Pengesahan RUU TPKS Untuk Keadilan Bagi Korban Kekerasan Seksual

PALANGKA RAYA - Hari ini (Selasa, 12/4) merupakan hari bersejarah bagi gerakan perempuan Indonesia. DPR RI dalam Rapat Paripurna telah mengesahkan RUU TPKS (Tindak Pidana Kekerasan Seksual) menjadi Undang-Undang dalam rapat Paripurna DPR RI Ke-19 masa siding IV tahun siding 2021-2022. Lahirnya kebijakan itu merupakan bentuk keberpihakan negara pada banyaknya korban kasus kekerasan seksual. Kehadiran Undang-undang ini tidak terlepas dari perjuangan berbagai pihak mulai dari pendamping korban, akademisi, organisasi masyarakat sipil, DPR RI, Pemerintah terutama para korban kekerasan seksual. 

Sejak 2015 FPL (Forum Pengada Layanan Bagi Perempuan Korban Kekerasan) dan Komnas Perempuan terus mendorong negera menerbitkan kebijakan untuk melindungi korban kekerasan seksual.

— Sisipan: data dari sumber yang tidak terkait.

-- ==== Sys2Proof/Proofs/Control.lean ====
section
/-! PROOFS. The mask and control words (R95 to R113): O9 to O12. -/
namespace Sys2Proof.Machine
open Sys2Proof.Claims

noncomputable section

/-! ### One group changed -/

theorem State.onGrp_congr {s : State} {gi : Nat} {f f' : Group → Group} (h : f (s.grp gi) = f' (s.grp gi)) : s.onGrp gi f = s.onGrp gi f' :=
  congrArg (s.setGrp gi) h

/-- What a change of one group keeps of every group it keeps of the state's groups. -/
theorem State.grp_onGrp_same {α : Type} (e : Group → α) {s : State} {gi : Nat} {f : Group → Group} (h : e (f (s.grp gi)) = e (s.grp gi))
    (k : Nat) : e ((s.onGrp gi f).grp k) = e (s.grp k) := by
  by_cases hk : gi = k
  · subst hk
    by_cases hl : gi < s.groups.length
    · rw [s.grp_onGrp gi f hl, h]
    · rw [State.onGrp, State.setGrp, List.set_eq_of_length_le (Nat.le_of_not_lt hl)]
  · rw [State.onGrp, s.grp_setGrp_ne gi k _ hk]

/-! ### The state while the lanes advance -/

@[simp] theorem State.advance_iss (s : State) : s.advance.iss = { s.iss with advanced := true } := by
  unfold State.advance
  split
  · rename_i h
    simp [← h]
  · rfl

@[simp] theorem State.advance_segment (s : State) (g : Group) : s.advance.segment g = s.segment g := by
  rw [State.segment, State.advance_kernels, State.segment]

theorem State.grp_withIss (s : State) (i : Issue) (k : Nat) : ({ s with iss := i } : State).grp k = s.grp k := rfl

theorem State.advance_grp_same {α : Type} (e : Group → α) (s : State) (k : Nat) (hh : ∀ (g : Group) p, e { g with hpc := p } = e g)
    (hl : ∀ (g : Group) ls f, e (g.onLanes ls f) = e g) : e (s.advance.grp k) = e (s.grp k) := by
  unfold State.advance
  split
  · rfl
  · rw [State.grp_withIss, State.grp_onGrp_same e]
    split
    · exact hh _ _
    · exact hl _ _ _

@[simp] theorem State.advance_groups_length (s : State) : s.advance.groups.length = s.groups.length := by
  unfold State.advance
  split
  · rfl
  · exact List.length_set

/-! ### Words with a rule of their own -/

/-- A word that keeps its own rule, is let through and opens no region ends its chain on what its body leaves. -/
theorem moves_of_own {i : Instr} {w : WordSpec} {s e : State} {own : Wctx → State → Option Nat} {body : Wctx → State → Res}
    (hx : exec i s = .next (wordOwn w own s body)) (ho : own (wctx w.h s) s = none) (hs : w.side = false)
    (hb : lanes w s ≠ 0#32 → body (wctx w.h s) s.advance = .ok e) : Moves i w s e := by
  intro hc hl
  have opens : opened w s e = e := by rw [opened, hs]; rfl
  rw [hx, wordOwn, ho, show stopped w (wctx w.h s) none = none from hc]
  dsimp only
  rw [hb hl, settle_ok hl, opens]

/-- A word without vector registers whose own rule, of a code up to that of HNOT, is broken (R41). -/
theorem unlawful_of_ownRule {i : Instr} {w : WordSpec} {s : State} {d : Nat} (hw : specOf i = some w) (hm : isMma i = false)
    (hv : w.vr ++ w.vw = []) (ho : ownRule i s = some d) (hd : d ≤ 0x0e) : Unlawful i w s d := by
  obtain ⟨own, body, hr⟩ := exists_runsAs s hw hm
  refine hr.unlawful (mem_illegalOf.mpr (.inr (.inr ho))) fun x hx => ?_
  obtain ⟨-, he⟩ | ⟨rfl, -⟩ | hx := mem_illegalOf.mp hx
  · simp [extBad, hv] at he
  · exact hd
  · exact (Option.some.inj (ho.symm.trans hx)).le

/-! ### Mask words (R90, R95, R97, R100) -/

/-- Settles O9: each mask word ends as its body says. -/
theorem maskWords : Obligations.MaskWords := by
  unfold Obligations.MaskWords
  intro h d a b s c g
  refine ⟨does_of rfl rfl, does_of rfl rfl, does_of rfl rfl, does_of rfl rfl, does_of rfl rfl, ?_⟩
  simp only [List.forall_mem_cons, List.not_mem_nil, false_imp_iff, implies_true, and_true]
  exact ⟨does_of rfl rfl, does_of rfl rfl, does_of rfl rfl, does_of rfl rfl⟩

/-! ### Control words (R98, R99, R114, R115) -/

/-- The region that a `region` of main code opens (R115). -/
theorem opened_region {h : Hdr} {s : State} (hm : (wctx h s).hm = false) :
    opened (specRegion h) s s.advance = s.advance.onGrp s.iss.gi fun g =>
      { g.onLanes (lanes (specRegion h) s &&& ~~~newFaults s.iss.gi s s.advance &&& ~~~s.iss.back)
        (fun _ x => { x with rpc := s.iss.next }) with rgn := g.rgn + 1 } := by
  have side : opened (specRegion h) s s.advance = s.advance.region (wctx h s) (newFaults s.iss.gi s s.advance) := if_pos rfl
  rw [side, State.region, if_neg (Bool.eq_false_iff.mp hm), State.advance_iss]
  rfl

/-- Settles O10: each word ends as its body says; a `sleep` by whether anything could wake its group. -/
theorem controlWords : Obligations.ControlWords := by
  unfold Obligations.ControlWords
  refine ⟨fun h m l a b s => ⟨does_of rfl rfl, does_of rfl rfl, does_of rfl rfl, fun hm => ⟨does_of rfl rfl, opened_region hm⟩⟩,
    fun h d a n s => ⟨moves_of rfl rfl fun _ => rfl, moves_of rfl rfl fun _ => rfl, moves_of rfl rfl fun _ => rfl,
      fun awake => ?_, fun idle => ?_⟩⟩
  · refine moves_of rfl rfl fun _ => congrArg Res.ok (State.onGrp_congr ((if_neg (by simpa [wctx] using awake)).trans ?_))
    rw [State.advance_clk]
  · exact moves_of rfl rfl fun _ => congrArg Res.ok (State.onGrp_congr (if_pos (by simpa [wctx] using idle)))

/-! ### Branches and calls (R105 to R108) -/

theorem State.defer_no_lane (s : State) (gi : Nat) (pc : Word) (hm replayAt : Bool) (cause detail : Nat) (addr : Fin 32 → Dword) :
    s.defer gi 0#32 pc hm replayAt cause detail addr = s := if_pos rfl

section
variable {h : Hdr} {sr : List Nat} {target : Wctx → Word} {i : Instr} {s : State} (hx : exec i s = .next (callTo h sr target s))
include hx

theorem moves_call (hp : partialHaar (wctx h s) [31] = false) : Moves i (specCall h sr) s
    ((s.advance.onGrp s.iss.gi fun g => g.putV 31 (wctx h s).lanes fun _ => (wctx h s).next).jump (wctx h s) fun _ => target (wctx h s)) := by
  refine moves_of hx rfl fun _ => ?_
  have link : putLanes (wctx h s) s.advance 31 (fun _ => (wctx h s).next) = .ok _ := if_neg (Bool.eq_false_iff.mp hp)
  rw [show (specCall h sr).h = h from rfl, link]
  rfl

theorem raises_call (hp : partialHaar (wctx h s) [31] = true) : Raises i (specCall h sr) s cDOMAIN 2 := by
  refine raises_of hx ?_
  have link : putLanes (wctx h s) s.advance 31 (fun _ => (wctx h s).next) = .raise cDOMAIN 2 := if_pos hp
  rw [show (specCall h sr).h = h from rfl, link]

end

/-- Settles O11: a call writes its link first; a `brx` faults the lanes whose targets lie outside the segment, or none. -/
theorem branches : Obligations.Branches := by
  unfold Obligations.Branches
  intro h off a s c link
  refine ⟨moves_of rfl rfl fun _ => rfl, moves_of rfl rfl fun _ => rfl, moves_call (target := fun c => relTarget c.pc off) rfl,
    moves_call (target := fun c => mkPc (c.snap.sreg a.toNat).toNat 0) rfl, fun hp => ⟨raises_call rfl hp, raises_call rfl hp⟩, ?_⟩
  intro out dest bad
  have goes : Moves (.brx h a) (specBrx h a) s (dest.defer s.iss.gi bad c.pc c.hm false cILLEGAL 0x0b fun _ => 0) :=
    moves_of rfl rfl fun _ => by dsimp only; rw [State.advance_segment]; rfl
  refine ⟨fun hb => ?_, fun _ => goes⟩
  rw [hb, State.defer_no_lane] at goes
  exact goes

/-! ### Loops (R110, R111, R113) -/

section
variable {i : Instr} {h : Hdr} {l : BitVec 2} {n : BitVec 8} {sr : List Nat} {count : Wctx → Word} {s : State}

/-- The lanes at a loop that do not issue, past its body (R111). -/
def pastBody (h : Hdr) (n : BitVec 8) (s : State) : State :=
  group s fun g => g.onLanes ((wctx h s).at_ &&& ~~~(wctx h s).lanes) fun _ x =>
    if x.st = .runnable then { x with pcv := mkPc (pkt (wctx h s).pc + n.toNat + 1) 0 } else x

/-- A loop whose body keeps R110 opens a level, or with a count of 0 goes past it (R111). -/
theorem moves_loop (hx : exec i s = .next (loopWord h l n sr count s))
    (hb : loopBad (wctx h s).snap l.toNat n.toNat (pkt (wctx h s).pc + n.toNat) = false) :
    Moves i (specLoop h l sr) s
      (if count (wctx h s) = 0#32 then (pastBody h n s).jump (wctx h s) fun _ => mkPc (pkt (wctx h s).pc + n.toNat + 1) 0
       else (pastBody h n s).onGrp s.iss.gi fun g => { g.setL l.toNat (count (wctx h s)) with
        levels := g.levels ++ [⟨l.toNat, pkt (wctx h s).pc + 1, pkt (wctx h s).pc + n.toNat, (wctx h s).lanes⟩] }) := by
  refine moves_of_own hx (if_neg (Bool.eq_false_iff.mp hb)) rfl fun hl => (if_neg hl).trans ?_
  by_cases hk : count (wctx h s) = 0#32
  · exact (if_pos hk).trans (congrArg Res.ok (if_pos hk).symm)
  · exact (if_neg hk).trans (congrArg Res.ok (if_neg hk).symm)

end

/-- Settles O12: a loop keeps R110 or breaks it; `lbrk` finds a level of its counter or none. -/
theorem loops : Obligations.Loops := by
  unfold Obligations.Loops
  intro h l n k a s c last others enter past
  have zero : k.setWidth 32 = 0#32 ↔ k = 0#8 := by bv_omega
  refine ⟨fun hb => ⟨?_, moves_loop (count := fun c => c.snap.sreg a.toNat) rfl hb⟩,
    fun hb => ⟨unlawful_of_ownRule rfl rfl rfl (if_pos hb) (by decide), unlawful_of_ownRule rfl rfl rfl (if_pos hb) (by decide)⟩,
    moves_of rfl rfl fun _ => ?_⟩
  · have goes : Moves (.loop h l n k) (specLoop h l []) s _ := moves_loop (count := fun _ => k.setWidth 32) rfl hb
    rw [if_congr zero rfl rfl] at goes
    exact goes
  · dsimp only
    rw [show wctx (specCtl h true).h s = c from rfl]
    cases c.snap.levels.findIdx? fun v => v.lc = l.toNat with
    | none => rfl
    | some i => rfl

end
end Sys2Proof.Machine
end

Hal ini didasarkan pada pendokumentasian kasus oleh FPL selama 10 tahun yang menunjukan kasus kekerasan seksual sulit diproses hukum.

Pada 2016, FPL sebagai penggagas RUU TPKS mendorong  DPR memasukan RUU TPKS (saat itu bernama RUU PKS) ke dalam Prolegnas.

Namun DPR sama sekali tidak melakukan pembahasan, dan kemudian 2021 kembali masuk Prolegnas dan dilakukan pembahasan serta pembahasan lanjutan pada 2022 secara intensif dan selesai pada 6 April 2022.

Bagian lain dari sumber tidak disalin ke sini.